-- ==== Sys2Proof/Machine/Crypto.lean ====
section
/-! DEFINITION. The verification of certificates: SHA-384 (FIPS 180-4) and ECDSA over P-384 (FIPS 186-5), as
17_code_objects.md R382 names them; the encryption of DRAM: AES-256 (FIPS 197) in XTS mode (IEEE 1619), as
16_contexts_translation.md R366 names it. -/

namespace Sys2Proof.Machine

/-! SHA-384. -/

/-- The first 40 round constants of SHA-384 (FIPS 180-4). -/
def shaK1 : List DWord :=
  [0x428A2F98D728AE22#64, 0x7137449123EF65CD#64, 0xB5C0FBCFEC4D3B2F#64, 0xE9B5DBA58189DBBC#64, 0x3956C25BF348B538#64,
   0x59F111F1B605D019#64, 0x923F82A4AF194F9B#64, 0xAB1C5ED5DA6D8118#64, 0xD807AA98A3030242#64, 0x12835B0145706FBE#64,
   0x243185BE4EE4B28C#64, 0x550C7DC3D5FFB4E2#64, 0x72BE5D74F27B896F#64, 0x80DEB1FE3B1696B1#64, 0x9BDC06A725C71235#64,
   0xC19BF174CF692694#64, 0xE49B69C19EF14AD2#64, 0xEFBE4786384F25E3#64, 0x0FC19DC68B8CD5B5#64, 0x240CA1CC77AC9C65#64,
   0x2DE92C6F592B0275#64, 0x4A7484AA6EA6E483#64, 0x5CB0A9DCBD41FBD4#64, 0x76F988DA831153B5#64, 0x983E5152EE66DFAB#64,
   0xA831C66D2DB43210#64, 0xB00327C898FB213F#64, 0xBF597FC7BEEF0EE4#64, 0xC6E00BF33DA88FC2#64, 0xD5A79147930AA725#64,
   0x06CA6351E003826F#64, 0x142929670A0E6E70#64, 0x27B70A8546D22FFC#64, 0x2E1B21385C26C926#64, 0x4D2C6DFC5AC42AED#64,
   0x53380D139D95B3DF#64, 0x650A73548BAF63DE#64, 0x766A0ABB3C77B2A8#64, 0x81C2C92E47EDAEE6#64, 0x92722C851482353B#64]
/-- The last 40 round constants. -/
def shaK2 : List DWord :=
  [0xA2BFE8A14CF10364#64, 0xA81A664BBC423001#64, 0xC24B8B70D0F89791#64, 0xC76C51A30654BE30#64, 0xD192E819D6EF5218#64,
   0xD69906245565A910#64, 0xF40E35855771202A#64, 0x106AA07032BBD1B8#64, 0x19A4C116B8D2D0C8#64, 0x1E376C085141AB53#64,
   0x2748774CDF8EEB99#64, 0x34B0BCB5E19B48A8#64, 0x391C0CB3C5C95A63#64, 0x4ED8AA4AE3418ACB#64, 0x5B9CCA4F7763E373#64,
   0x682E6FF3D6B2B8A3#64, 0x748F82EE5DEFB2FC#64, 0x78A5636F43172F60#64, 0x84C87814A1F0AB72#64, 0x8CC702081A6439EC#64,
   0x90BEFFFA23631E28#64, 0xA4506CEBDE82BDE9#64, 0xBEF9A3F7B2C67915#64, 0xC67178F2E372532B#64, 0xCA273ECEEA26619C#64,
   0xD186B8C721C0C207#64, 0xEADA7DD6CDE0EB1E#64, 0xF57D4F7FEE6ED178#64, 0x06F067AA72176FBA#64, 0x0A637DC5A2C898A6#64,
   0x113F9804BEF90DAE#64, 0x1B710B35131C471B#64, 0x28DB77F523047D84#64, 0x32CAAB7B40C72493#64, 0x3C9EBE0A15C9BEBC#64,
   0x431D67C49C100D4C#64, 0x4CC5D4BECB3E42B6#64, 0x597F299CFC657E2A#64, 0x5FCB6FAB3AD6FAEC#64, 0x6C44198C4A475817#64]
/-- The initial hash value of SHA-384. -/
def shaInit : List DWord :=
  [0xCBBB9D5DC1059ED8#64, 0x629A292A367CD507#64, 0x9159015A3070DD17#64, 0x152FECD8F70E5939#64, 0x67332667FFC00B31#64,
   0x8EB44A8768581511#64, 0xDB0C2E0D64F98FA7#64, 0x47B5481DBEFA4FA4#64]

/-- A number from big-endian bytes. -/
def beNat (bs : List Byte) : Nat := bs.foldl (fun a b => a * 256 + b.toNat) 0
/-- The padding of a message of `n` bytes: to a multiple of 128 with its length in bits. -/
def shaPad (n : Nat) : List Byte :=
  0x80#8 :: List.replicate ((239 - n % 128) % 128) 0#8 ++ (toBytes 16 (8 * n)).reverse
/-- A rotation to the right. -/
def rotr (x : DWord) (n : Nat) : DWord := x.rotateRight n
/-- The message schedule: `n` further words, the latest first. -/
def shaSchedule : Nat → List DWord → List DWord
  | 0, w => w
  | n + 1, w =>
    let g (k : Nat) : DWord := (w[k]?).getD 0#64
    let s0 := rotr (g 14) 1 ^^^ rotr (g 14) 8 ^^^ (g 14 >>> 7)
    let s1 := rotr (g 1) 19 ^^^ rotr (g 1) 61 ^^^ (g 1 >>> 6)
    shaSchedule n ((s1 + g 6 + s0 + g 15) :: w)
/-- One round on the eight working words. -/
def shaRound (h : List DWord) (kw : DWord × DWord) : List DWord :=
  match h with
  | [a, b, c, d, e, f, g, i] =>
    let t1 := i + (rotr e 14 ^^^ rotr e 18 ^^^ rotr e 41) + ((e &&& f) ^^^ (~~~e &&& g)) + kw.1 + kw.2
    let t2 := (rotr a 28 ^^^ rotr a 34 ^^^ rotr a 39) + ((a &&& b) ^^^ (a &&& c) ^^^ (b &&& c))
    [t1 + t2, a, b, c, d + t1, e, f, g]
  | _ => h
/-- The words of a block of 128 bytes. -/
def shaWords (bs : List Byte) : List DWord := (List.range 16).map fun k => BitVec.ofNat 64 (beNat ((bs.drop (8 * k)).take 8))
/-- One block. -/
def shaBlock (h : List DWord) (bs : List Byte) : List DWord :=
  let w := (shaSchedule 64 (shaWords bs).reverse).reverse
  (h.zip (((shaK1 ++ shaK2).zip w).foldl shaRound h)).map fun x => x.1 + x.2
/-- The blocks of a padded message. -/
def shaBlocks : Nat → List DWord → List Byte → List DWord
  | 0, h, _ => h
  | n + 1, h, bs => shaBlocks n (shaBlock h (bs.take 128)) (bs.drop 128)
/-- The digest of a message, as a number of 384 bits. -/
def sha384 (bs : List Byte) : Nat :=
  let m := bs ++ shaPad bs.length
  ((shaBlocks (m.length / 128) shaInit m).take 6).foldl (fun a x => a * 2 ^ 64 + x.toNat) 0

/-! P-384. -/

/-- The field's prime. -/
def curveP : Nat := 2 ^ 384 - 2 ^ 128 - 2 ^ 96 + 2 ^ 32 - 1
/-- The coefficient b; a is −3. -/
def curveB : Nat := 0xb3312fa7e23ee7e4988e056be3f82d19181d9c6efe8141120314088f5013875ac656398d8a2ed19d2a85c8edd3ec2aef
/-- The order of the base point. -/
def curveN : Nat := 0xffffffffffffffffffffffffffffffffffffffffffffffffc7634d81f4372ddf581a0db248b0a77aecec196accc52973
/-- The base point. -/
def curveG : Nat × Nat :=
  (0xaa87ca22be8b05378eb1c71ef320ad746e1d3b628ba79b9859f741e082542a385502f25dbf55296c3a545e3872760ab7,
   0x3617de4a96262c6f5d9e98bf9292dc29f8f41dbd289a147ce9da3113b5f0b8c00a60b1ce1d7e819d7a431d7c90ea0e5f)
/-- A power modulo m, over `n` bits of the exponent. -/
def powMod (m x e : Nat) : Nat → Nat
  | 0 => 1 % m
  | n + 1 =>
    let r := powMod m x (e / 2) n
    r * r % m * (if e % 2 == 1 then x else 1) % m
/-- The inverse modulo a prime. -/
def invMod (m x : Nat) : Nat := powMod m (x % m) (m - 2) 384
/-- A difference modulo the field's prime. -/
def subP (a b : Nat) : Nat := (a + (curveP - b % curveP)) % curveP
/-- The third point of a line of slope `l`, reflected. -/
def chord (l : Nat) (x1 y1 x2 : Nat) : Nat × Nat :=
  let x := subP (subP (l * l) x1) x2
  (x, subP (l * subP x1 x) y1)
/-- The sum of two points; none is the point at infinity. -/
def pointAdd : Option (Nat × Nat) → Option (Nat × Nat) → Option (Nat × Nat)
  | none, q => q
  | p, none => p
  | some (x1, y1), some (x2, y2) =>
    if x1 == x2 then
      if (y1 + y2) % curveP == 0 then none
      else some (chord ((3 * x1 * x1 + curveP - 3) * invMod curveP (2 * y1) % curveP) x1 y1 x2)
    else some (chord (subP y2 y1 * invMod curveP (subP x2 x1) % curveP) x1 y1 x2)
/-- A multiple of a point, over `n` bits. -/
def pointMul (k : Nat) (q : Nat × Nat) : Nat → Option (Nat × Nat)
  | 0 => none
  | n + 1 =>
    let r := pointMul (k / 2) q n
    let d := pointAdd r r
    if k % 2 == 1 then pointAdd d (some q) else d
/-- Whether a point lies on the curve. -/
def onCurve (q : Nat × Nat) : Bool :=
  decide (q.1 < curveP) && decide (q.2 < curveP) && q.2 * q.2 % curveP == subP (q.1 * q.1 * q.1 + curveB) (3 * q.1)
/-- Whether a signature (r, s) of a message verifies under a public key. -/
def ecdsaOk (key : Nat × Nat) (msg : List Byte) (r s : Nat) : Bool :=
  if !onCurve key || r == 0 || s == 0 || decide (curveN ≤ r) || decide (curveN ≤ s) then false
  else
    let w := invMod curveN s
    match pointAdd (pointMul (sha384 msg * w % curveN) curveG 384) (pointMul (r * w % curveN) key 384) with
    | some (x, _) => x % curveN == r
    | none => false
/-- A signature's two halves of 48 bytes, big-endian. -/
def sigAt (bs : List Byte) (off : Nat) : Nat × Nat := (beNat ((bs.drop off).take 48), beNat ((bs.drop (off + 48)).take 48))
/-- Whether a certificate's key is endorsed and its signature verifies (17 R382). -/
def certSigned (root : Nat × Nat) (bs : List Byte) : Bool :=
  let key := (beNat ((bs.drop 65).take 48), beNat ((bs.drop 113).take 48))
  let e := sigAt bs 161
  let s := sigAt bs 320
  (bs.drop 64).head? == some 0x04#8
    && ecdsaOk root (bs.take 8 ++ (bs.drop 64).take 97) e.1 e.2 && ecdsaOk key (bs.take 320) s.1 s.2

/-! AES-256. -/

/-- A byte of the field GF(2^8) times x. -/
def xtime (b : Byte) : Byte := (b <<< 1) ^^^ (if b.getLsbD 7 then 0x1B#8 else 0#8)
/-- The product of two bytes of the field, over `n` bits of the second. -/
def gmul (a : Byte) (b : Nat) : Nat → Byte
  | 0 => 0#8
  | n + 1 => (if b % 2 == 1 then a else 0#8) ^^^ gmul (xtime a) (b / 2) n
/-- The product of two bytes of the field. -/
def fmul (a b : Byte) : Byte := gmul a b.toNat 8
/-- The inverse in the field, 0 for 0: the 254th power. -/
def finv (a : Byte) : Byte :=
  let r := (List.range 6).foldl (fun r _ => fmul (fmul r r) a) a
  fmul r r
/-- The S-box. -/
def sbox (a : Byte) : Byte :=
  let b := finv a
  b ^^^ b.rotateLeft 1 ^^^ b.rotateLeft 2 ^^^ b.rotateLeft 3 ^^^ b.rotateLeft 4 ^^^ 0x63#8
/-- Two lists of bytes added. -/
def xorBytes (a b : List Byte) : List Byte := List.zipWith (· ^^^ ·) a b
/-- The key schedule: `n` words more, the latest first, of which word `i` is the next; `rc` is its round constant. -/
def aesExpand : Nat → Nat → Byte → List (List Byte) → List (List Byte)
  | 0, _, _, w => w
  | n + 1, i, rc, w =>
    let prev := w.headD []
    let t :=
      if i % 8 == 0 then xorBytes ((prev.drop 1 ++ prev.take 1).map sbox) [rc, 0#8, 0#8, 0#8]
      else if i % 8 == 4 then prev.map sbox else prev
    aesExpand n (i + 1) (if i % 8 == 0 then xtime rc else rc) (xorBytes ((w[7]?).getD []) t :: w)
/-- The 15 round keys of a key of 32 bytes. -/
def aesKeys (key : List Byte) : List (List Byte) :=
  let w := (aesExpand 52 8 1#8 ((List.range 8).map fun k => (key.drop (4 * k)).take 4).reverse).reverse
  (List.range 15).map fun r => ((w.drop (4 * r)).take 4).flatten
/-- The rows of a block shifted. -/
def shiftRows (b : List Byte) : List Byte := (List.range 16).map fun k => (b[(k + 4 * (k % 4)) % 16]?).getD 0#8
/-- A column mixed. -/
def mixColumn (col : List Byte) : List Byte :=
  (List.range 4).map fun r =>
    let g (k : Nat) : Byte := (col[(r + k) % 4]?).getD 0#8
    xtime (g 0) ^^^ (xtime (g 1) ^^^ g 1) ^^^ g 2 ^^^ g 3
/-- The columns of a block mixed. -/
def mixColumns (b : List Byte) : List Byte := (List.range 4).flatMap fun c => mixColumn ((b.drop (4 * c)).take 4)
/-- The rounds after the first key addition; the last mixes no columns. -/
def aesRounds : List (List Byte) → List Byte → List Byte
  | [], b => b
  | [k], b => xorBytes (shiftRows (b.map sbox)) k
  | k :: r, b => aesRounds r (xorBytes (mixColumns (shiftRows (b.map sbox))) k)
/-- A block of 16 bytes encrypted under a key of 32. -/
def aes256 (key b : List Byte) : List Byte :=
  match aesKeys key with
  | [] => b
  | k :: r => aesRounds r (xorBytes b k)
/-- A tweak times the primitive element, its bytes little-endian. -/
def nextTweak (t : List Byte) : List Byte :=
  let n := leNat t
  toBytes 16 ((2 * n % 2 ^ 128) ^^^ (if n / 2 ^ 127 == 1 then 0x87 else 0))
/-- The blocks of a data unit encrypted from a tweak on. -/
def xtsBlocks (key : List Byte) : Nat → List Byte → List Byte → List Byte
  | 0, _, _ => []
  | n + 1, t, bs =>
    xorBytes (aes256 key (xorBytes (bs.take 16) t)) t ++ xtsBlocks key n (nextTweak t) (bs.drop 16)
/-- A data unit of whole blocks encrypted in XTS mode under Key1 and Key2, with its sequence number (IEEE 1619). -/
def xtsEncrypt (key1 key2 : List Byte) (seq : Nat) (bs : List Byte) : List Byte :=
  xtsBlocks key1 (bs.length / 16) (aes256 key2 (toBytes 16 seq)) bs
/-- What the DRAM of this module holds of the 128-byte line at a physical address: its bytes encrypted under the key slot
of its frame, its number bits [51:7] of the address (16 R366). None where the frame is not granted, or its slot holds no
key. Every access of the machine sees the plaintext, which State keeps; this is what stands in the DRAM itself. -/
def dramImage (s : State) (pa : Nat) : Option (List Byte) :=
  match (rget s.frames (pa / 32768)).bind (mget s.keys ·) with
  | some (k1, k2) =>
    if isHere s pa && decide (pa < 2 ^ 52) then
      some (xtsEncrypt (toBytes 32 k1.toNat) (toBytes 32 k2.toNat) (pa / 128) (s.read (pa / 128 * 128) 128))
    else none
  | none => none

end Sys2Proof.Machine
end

§ Exercise goal:
From the data, work out how many lines include the word "over"; the reply is that number and nothing else.

§ Output of the task:
4